Question: A two digit number is 4 times the sum of its digits. The sum of the number formed by reversing its digits and 9 is equal to 2 times the original number. Find the number.

Solution:

Let the digit and tens place of the original number be x and the digits at ones place be y. Then the required number is 10x +y.

According to the question,

Condition I,
A two digit number is 4 times the sum of its digits.
$or, 10x + y = 4(x+y)$
$or, 10x + y = 4x +4y$
$or, 10x - 4x = 4y - y$
$or, 6x = 3y$
$or, x = \frac{3}{6} y$
$or, x = \frac{1}{2} y$ - (i)

Condition II,
The sum of the number formed by reversing its digits and 9 is equal to 2 times the original number.

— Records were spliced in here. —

def drainCheck (i : Iss) (g : Group) (_ : Core) (l : CoreLaunch) : QueueCheck :=
  let d := descOf g (xSlot i)
  { illegal := fixedBad (fm 45 3 + fm 36 6 + fm 35 1 + fm 34 1 + fm 29 5 + fm 26 3 + fm 25 1 + fm 19 6) i ||
      xSemBad i || 6 ≤ xRnd i
    format := xSlot i ≠ 0 && (fwBad d.fmt || !(outFormat (bit i.w1 35) d.fmt))
    operand := descBad g (xSlot i) true true || bits (uRead g (xQ i)).toNat 11 21 ≠ 0 ||
      bits (uRead g (xQ i + 1)).toNat 10 22 ≠ 0 || dM i g = 0 || 1024 < dM i g || 1024 < dM i g + dStart i g ||
      d.rows < dM i g
    slm := descOut l d }

def execMdrain (a : At) (s : State) :=
  run (issue 7 3 (mxMeaning (fun i => ⟨[], slotUse (xSlot i) ++ [(xQ i, 2, 1)] ++ ctrUse i⟩) drainCheck
    (fun i g _ => .mdrain (descOf g (xSlot i)) (dM i g) (dStart i g) (bit i.w1 35) (bit i.w1 34) (rndOf (xRnd i))
      (xSat i) (ctrValue i g))
    (fun _ _ m => m)) a) s

/-! ### Accumulator rows from the vector side (R104, R149) -/

/-- The accumulator rows an instruction writes, as first and count. -/
def mxWrites : MxOp → Nat × Nat
  | .mstream _ _ m _ _ a drain _ _ _ _ _ => if drain then (0, 0) else (a, m)
  | .mdrain _ m a _ clear _ _ _ => if clear then (a, m) else (0, 0)
  | _ => (0, 0)

/-- The accumulator rows an instruction reads only. -/
def mxReads : MxOp → Nat × Nat
  | .mdrain _ m a _ _ _ _ _ => (a, m)
  | _ => (0, 0)

def touchesTile (t : Nat) (r : Nat × Nat) : Bool := r.2 ≠ 0 && r.1 < 64 * t + 64 && 64 * t < r.1 + r.2

/-- Has a running instruction passed cycle `k` after it left the queue, at the MCLK it left at? -/
def mxReached (now : Nat) (e : MxEntry) (k : Nat) : Bool := e.mhz ≠ 0 && decide (e.since + k * 1000 / e.mhz ≤ now)

/-- Cycles a streamed row takes at the array's entry, and those until its output row is available (R102). -/
def rowCycles (f : Nat) : Nat := if mxClass (fwElem f) = some 2 then 2 else 1
def rowLatency (f : Nat) : Nat := 128 * rowCycles f + 132

/-- The least cycles from one swap of an MSTREAM's passes to the next, whose set loads in between (R84, R86, R103). -/
def passGap (f : Nat) : Nat := if rowCycles f = 2 then 384 else 257

/-- The cycle, from when it left the queue, of the swap slot before pass p + 1 of an MSTREAM of m rows; the first implicit
load begins after `wait` cycles. -/
def swapSlot (f m wait p : Nat) : Nat := max (m * rowCycles f) (wait + 128) + p * max (m * rowCycles f + 1) (passGap f)

/-- The cycle in which the first row of the last of P passes enters. -/
def lastPass (f m passes wait : Nat) : Nat := if passes ≤ 1 then 0 else swapSlot f m wait (passes - 2) + 1

/-- The cycle in which the last implicit load has ended. -/
def loadsEnd (f m passes wait : Nat) : Nat :=
  if passes ≤ 1 then 0 else if passes = 2 then wait + 128 else swapSlot f m wait (passes - 3) + passGap f

/-- Is the last row of a stream that lies in a tile available (R104)? -/
def tileDone (now : Nat) (e : MxEntry) (t : Nat) : Bool := match e.op with
  | .mstream a _ m k _ start _ _ _ _ _ _ =>
    let r := min (m - 1) (64 * t + 63 - start)
    mxReached now e (lastPass a.fmt m (passesOf a.fmt k) e.wait + r * rowCycles a.fmt + rowLatency a.fmt)
  | _ => true

/-- Do the implicit loads of a stream's passes still take the loader (R97)? -/
def passLoads (now : Nat) (e : MxEntry) : Bool := match e.op with
  | .mstream a _ m k _ _ false _ _ _ _ _ =>
    decide (1 < passesOf a.fmt k) && !(mxReached now e (loadsEnd a.fmt m (passesOf a.fmt k) e.wait))
  | _ => false

/-- Cycles the drain port takes for a row (R98). -/
def portCycles (d : TensorDesc) (cols : Nat) : Nat := (rowBytes (fwFmt d.fmt) cols + 255) / 256

/-- The rows of a drain-through stream that have left the array by now, one in `every` cycles from the first on (R102). -/
def rowsBy (now : Nat) (e : MxEntry) (f m every : Nat) : Nat :=
  min (min m e.out.length) (((now - e.since) * e.mhz / 1000 + every - rowLatency f) / every)

/-- The rows the drain port has had the time to write: it takes them as they come, at its own rate. -/
def rowsAvailable (now : Nat) (e : MxEntry) : Nat := match e.op with
  | .mstream a (some d) m _ cols _ true _ _ _ _ _ => rowsBy now e a.fmt m (max (rowCycles a.fmt) (portCycles d cols))
  | _ => e.out.length

/-- The rows of a drain-through stream in the drain FIFO or in front of it. -/
def rowsHeld (now : Nat) (e : MxEntry) : Nat := match e.op with
  | .mstream a (some _) m _ _ _ true _ _ _ _ _ => rowsBy now e a.fmt m (rowCycles a.fmt) - e.done
  | _ => 0

/-- Does the loader write the shadow for a stream's next pass now (R97)? -/
def passLoading (now : Nat) (e : MxEntry) : Bool := match e.op with
  | .mstream a _ m k _ _ false _ _ _ _ _ =>
    (List.range (passesOf a.fmt k - 1)).any (fun p =>
      let first := if p = 0 then e.wait else swapSlot a.fmt m e.wait (p - 1) + passGap a.fmt - 128
      mxReached now e first && !(mxReached now e (first + 128)))
  | _ => false

/-- A tile is write-busy: a queued instruction writes it, or a stream in flight whose last row in it is not available. -/
def writeBusy (now : Nat) (m : Matrix) (t : Nat) : Bool :=
  m.queue.any (fun e => touchesTile t (mxWrites e.op)) ||
    m.streams.any (fun e => touchesTile t (mxWrites e.op) && !(tileDone now e t))

/-- A tile is read-busy: a queued MDRAIN reads it. -/
def readBusy (m : Matrix) (t : Nat) : Bool := m.queue.any (fun e => touchesTile t (mxReads e.op))

def accT (i : Iss) : Nat := bits i.w1 36 4

/-- The accumulator element of a lane. -/
def accKey (i : Iss) (g : Group) (lane : Nat) : Nat :=
  (64 * accT i + ((uRead g (bits i.w1 28 6)).toNat + bits i.w1 22 6) % 64) * 128 + 32 * bits i.w1 34 2 + lane

def accMask : Nat := fm 40 8 + fm 36 4 + fm 34 2 + fm 28 6 + fm 22 6

def execAccRd (a : At) (s : State) :=
  run (issue 7 4
    { uses := fun i _ => accUses i
      trap := fun i _ => ctrlTrap accMask i
      waits := fun i w => (coreOf w i.core).clearBusy || writeBusy w.now (coreOf w i.core).mx (accT i)
      eff := fun i w =>
        let c := coreOf w i.core
        let g := groupOf w i.core i.slot
        match c.marks.find? (fun k => (lanesOf i.ex).any (fun l => k = accMark 0 (accKey i g l))) with
        | some k => corePoison i.core kindCore false k w
        | none => updGroup i.core i.slot (fun g =>
          forAll (lanesOf i.ex) (fun l h => gWrite (yR i) l (mgetD c.mx.acc (accKey i g l) 0) h) g) w } a) s

/-- Writes an accumulator element; 0 is not listed. -/
def accSet (key : Nat) (v : W32) (m : Matrix) : Matrix :=
  { m with acc := if v = 0 then mdel m.acc key else mset m.acc key v }

def execAccWr (a : At) (s : State) :=
  run (issue 7 5
    { uses := fun i _ => accUses i
      trap := fun i _ => ctrlTrap accMask i
      waits := fun i w =>
        let c := coreOf w i.core
        c.clearBusy || writeBusy w.now c.mx (accT i) || readBusy c.mx (accT i)
      eff := fun i w =>
        let g := groupOf w i.core i.slot
        updCore i.core (fun c => unmark (fun k => (lanesOf i.ex).any (fun l => k = accMark 0 (accKey i g l)))
          { c with mx := forAll (lanesOf i.ex) (fun l m => accSet (accKey i g l) (gRead g (yR i) l) m) c.mx }) w } a) s

/-! ### Leaving the queue (R93 to R99) -/

/-- The streamed row of index m: its cells below K, of which alone it is read, and whether poison was read. -/
def streamCells (n : Nat) (a : TensorDesc) (m k : Nat) (w : World) : (List (Nat × Option Nat) × Bool) × World :=
  let r := readRowTo n a m k w
  ((rowCells a (plain r.1.1) (plain r.1.2) k, anyBad r.1.1 || anyBad r.1.2), r.2)

/-- The sets the passes 1 onward load from K rows and `cols` columns of the tensor; each becomes active in turn (R97). What
lies beyond the tensor's extents is +0 with scale 1 (R84). -/
def passSets (n : Nat) (b : TensorDesc) (passes k cols : Nat) (w : World) : (List StatBuf × Bool) × World :=
  iter (passes - 1) (fun p (acc : (List StatBuf × Bool) × World) =>
    let r := loadSetTo n b false ((p + 1) * fwDepth b.fmt) k (min cols b.cols) acc.2
    ((acc.1.1 ++ [r.1.1], acc.1.2 || r.1.2), r.2)) (([], false), w)

def updMx (n : Nat) (f : Matrix → Matrix) (w : World) : World := updCore n (fun c => { c with mx := f c.mx }) w

def orCoreFlags (n : Nat) (fl : Flags) (w : World) : World := updCore n (fun c => { c with flags := c.flags ||| fl }) w

def accRow (m : Matrix) (row cols : Nat) : List W32 := (List.range cols).map (fun j => mgetD m.acc (128 * row + j) 0)

def putAccRow (row : Nat) (xs : List W32) (m : Matrix) : Matrix :=
  (xs.zipIdx).foldl (fun m x => accSet (128 * row + x.2) x.1 m) m

/-- The values of destination row r before a drain-through with init = 0. -/
def destRow (n : Nat) (d : TensorDesc) (r cols : Nat) (w : World) : (List W32 × Bool) × World :=
  let x := readSpace false n d (dRowAt d r) (4 * cols) w
  (((List.range cols).map (fun j => BitVec.ofNat 32 (packedElem 32 (plain x.1) j)), anyBad x.1), x.2)

/-- One row of a drain-through stream: the row it writes, whether poison was read. -/
def drainThrough (n : Nat) (set : StatBuf) (a d : TensorDesc) (r k cols : Nat) (init ipath : Bool) (rnd : Rnd)
    (sat : Bool) (ctr : W64) (w : World) : (List Byte × Bool) × World :=
  let l := launchOn w n
  let c := streamCells n a r k w
  let x := if init then ((List.replicate cols 0, false), c.2) else destRow n d r cols c.2
  let row := mxRow l.ftz ipath [set] a.fmt c.1.1 x.1.1
  let o := outRow l.ftz ipath d rnd sat l.seed ctr r row.1
  ((o.1, c.1.2 || x.1.2), orCoreFlags n (row.2 ||| o.2) x.2)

$or, (10y +x) +9 = 2(10x +y)$
$or, 10y +x +9 = 20x +2y$
$or, 10y -2y +9 = 20x -x$
$or, 8y  +9 = 19x$ - (ii)

Put value of x from equation (i) in equation (ii), we get,

$or, 8y + 9 = 19 \left (  \dfrac{1}{2} y \right )$
$or, 8y + 9 = \dfrac{19}{2}$
$or, 2(8y +9) = 19y$
$or, 16y +18 = 19y$
$or, 18 = 19y-16y$
$or, 3y = 18$
$or, y = \dfrac{18}{3}$
$\therefore y = 6$

Put value of y in equation (i), we get,

$or, x = \dfrac{1}{2} × 6$
$\therefore x = 3$

So, (x,y) = (3,6)
10x = 10×3 = 30
10x +y = 30 + 6 = 36

Therefore, the required two digit number is 36.